Аннотация: рассказ был опубликован в книге "Путешествие в мираж"
В СВОБОДНОМ ПОЛЕТЕ
Покупка нового дома, так поначалу оживившая семейную жизнь, спустя два месяца обернулась своей пресной изнанкой.
Света, выросшая и маленьком подмосковном городке, всегда думала о себе как о существе деревенском и лишенном столичного снобизма. Помощь бабушке в огороде была ее детской забавой. Но огород под Вашингтоном заводить было не принято, а сад в ее помощи не нуждался. И она чувствовала себя брошенной в этом маленьком необитаемом Эдеме.

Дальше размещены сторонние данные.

-- ==== Sys2Proof/Word.lean ====
section
/-! DEFINITION. The word types of the GJ2416: what the spec itself treats as bits. -/

namespace Sys2Proof

/-- One character's data bits on the rig link (R185), and one byte of a payload (R197). -/
abbrev Byte := BitVec 8

/-- One sample of trace memory: 16 bits with no meaning of their own (section 3.1, R48). -/
abbrev Sample := BitVec 16

/-- A 32-bit slot mask, slot k in bit k (section 11.4). -/
abbrev SlotMask := BitVec 32

/-- A 16-bit channel mask, channel n in bit n (R66, R83). -/
abbrev ChannelMask := BitVec 16

end Sys2Proof
end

По утрам, когда муж и сыновья, шумно собираясь, загружались в машину и, грохоча, перекрикиваясь, отбывали в
школу и на службу, она, наслаждаясь первыми двадцатью минутами тишины и свободы, с облегчением садилась пить кофе и, с чувством своей значимости в этом мире, просматривала русские и американские журналы. Потом шла в душ и, бодрая, пахнувшая одеколоном Kevin Kline, садилась за письменный стол. "Почему он тебе нравится? Запах среднего рода. У тебя вкусы подростка", -- недели две назад сказал муж, когда они собирались в какие-то гости... Странно, почему она об этом вспомнила... А в тот момент она даже не обратила на его слова внимание, так ей нравился этот свежий запах... И когда Света, с гладко зачесанными мокрыми волосами, принималась за свои переводы, ртуть ее настроения медленно начинала скользить вниз по шкале под названием "дни моей жизни".

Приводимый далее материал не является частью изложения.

-- ==== Sys2Proof/Machine/Flags.lean ====
section
/-! DEFINITION. Flags: the pending notices and their masks (R175), the attention line (R177), the pending release flags
(R33), pulse events of the trigger outputs (R182). -/

namespace Sys2Proof.Machine

/-- The bit of a notice kind (section 11.5). -/
def NoticeKind.bit : NoticeKind → Nat
  | .run => 0
  | .channel => 1
  | .guardTrip => 2
  | .speed => 3
  | .captureFill => 4
  | .captureOverflow => 5
  | .fault => 6
  | .supply => 7

/-- Set the pending flag of a kind (R175). -/
def raise (k : NoticeKind) (s : State) : State :=
  { s with ntc := { s.ntc with pending := s.ntc.pending ||| BitVec.twoPow 8 k.bit } }

/-- Raise RUN: its data is replaced by the state entered and the end reason (R175). -/
def raiseRun (st : RunState) (r : EndReason) (s : State) : State :=
  let s := raise .run s
  { s with ntc := { s.ntc with runState := st, runReason := r } }

/-- Raise CHANNEL for one channel (R66). -/
def raiseChannel (n : Fin 16) (s : State) : State :=
  let s := raise .channel s
  { s with ntc := { s.ntc with channelMask := s.ntc.channelMask ||| BitVec.twoPow 16 n.val } }

/-- Raise GUARD for one channel (R83). -/
def raiseGuard (n : Fin 16) (s : State) : State :=
  let s := raise .guardTrip s
  { s with ntc := { s.ntc with guardMask := s.ntc.guardMask ||| BitVec.twoPow 16 n.val } }

/-- Raise FAULT for one slot (R137). -/
def raiseFault (k : Fin 32) (s : State) : State :=
  let s := raise .fault s
  { s with ntc := { s.ntc with faultMask := s.ntc.faultMask ||| BitVec.twoPow 32 k.val } }

/-- Raise a kind under a condition. -/
def raiseIf (b : Bool) (k : NoticeKind) (s : State) : State := if b then raise k s else s

/-- The kind is pending. -/
def State.isPending (s : State) (k : NoticeKind) : Bool := s.ntc.pending.getLsbD k.bit

/-- The unit pulls ATTN low: some kind is both pending and enabled (R177). -/
def State.attnLow (s : State) : Bool := (s.ntc.pending &&& s.ntc.enables) != 0

/-! ### Pending release flags -/

/-- Some release flag is pending (R31). -/
def PendingFlags.any (f : PendingFlags) : Bool := f.resume || f.line || f.capture

/-- The set of the flags that are pending (R37). -/
def PendingFlags.events (f : PendingFlags) : EventSet :=
  { resume := f.resume, line := f.line, capture := f.capture, timeout := false }

/-- Set the flag of a release event; a timeout is never pending (R33). -/
def PendingFlags.set (f : PendingFlags) : ReleaseEvent → PendingFlags
  | .resume => { f with resume := true }
  | .line => { f with line := true }
  | .capture => { f with capture := true }
  | .timeout => f

/-- The set of one release event. -/
def ReleaseEvent.only : ReleaseEvent → EventSet
  | .resume => { EventSet.empty with resume := true }
  | .line => { EventSet.empty with line := true }
  | .capture => { EventSet.empty with capture := true }
  | .timeout => { EventSet.empty with timeout := true }

/-- Every flag and set written as the byte of section 11.5. -/
def EventSet.byte (e : EventSet) : Byte :=
  (if e.resume then 1 else 0) ||| (if e.line then 2 else 0) ||| (if e.capture then 4 else 0)
    ||| (if e.timeout then 8 else 0)

/-! ### Pulse events -/

/-- A pulse event sets the timer of every line whose route it is to e + 9 (R182). -/
def pulseEvent (on : Route → Bool) (s : State) : State :=
  forEach allOutputs
    (fun l s => if on (getAt s.ntc.routes l) then s.setTimer l (some (s.uptime + Config.pulseTail)) else s) s

/-- A run-start event reaches the START_PULSE routes (R30, R182). -/
def runStartEvent (s : State) : State := pulseEvent (fun r => r == .startPulse) s

end Sys2Proof.Machine
end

Работала она быстро, но без творческого восторга. Тексты были скучны, напичканы терминами, формулами и ничего нового, кроме денег на мелкие расходы, в ее жизнь не вносили. Но так уж повелось со дня рождения второго ребенка, что лучше ей сидеть дома, а не торчать с утра до ночи в бюро, конторе, в читальном зале и других местах скопления работающих на интеллектуальном подхвате людей. Работу ей давали охотно, она была аккуратна, исполнительна и профессионально вышколена многолетней практикой еще со времен московской жизни. Сидеть дома, заниматься детьми и получать деньги за домашнюю работу, -- что могло быть удобнее в ее положении?
Привыкнув за много лет к комфорту американской жизни, Светлана сохранила здравый смысл и понимала, насколько легче и богаче ей живется здесь, чем многим ее бывшим однокурсницам там, где когда-то жила она. Иногда ей становилось не по себе от непонятного стыда. Но стыда не за то, что она хорошо и обеспеченно живет, она с этим легко "смирилась" и в глубине души считала, что достойна такой жизни. Но ей было стыдно за то, что эта жизнь стала ее раздражать, за ТО, что, несмотря на благополучие, она с каждым годом чувствовала себя несчастнее, и это было ужасно. Как бы сказал ее покойная бабушка: "С жиру бесишься!" И, наверное, была права, но легче от этого не становилось. Так продолжалось уже несколько лет. Младший сын пошел в школу, а в ее жизни ничего не менялось... Кроме все возра-
стающей холодности мужа, то есть даже не холодности, а какого-то забывчивого безразличия к ее присутствию в его жизни. Отошли в прошлое те чудесные времена, когда они взахлеб, перебивая друг друга, путая русские и английские слова, говорили, говорили, говорили. Когда все было интересно -- детские фотографии, старые школьные тетради, рассказы о каких-то мифических и непредсказуемых родственниках, которых опасно приглашать на свадьбу, - оказывается, такие живут не только в Тушине, но и в Западной Вирджинии. Как ее умиляло, что он два раза читал "Войну и мир", как он радовался, узнав, что ей нравится Гершвин. Как остра и волшебна была их близость - то, что тогда казалось самым главным в их жизни и в жизни всех людей. Ну, не всех, а очень многих.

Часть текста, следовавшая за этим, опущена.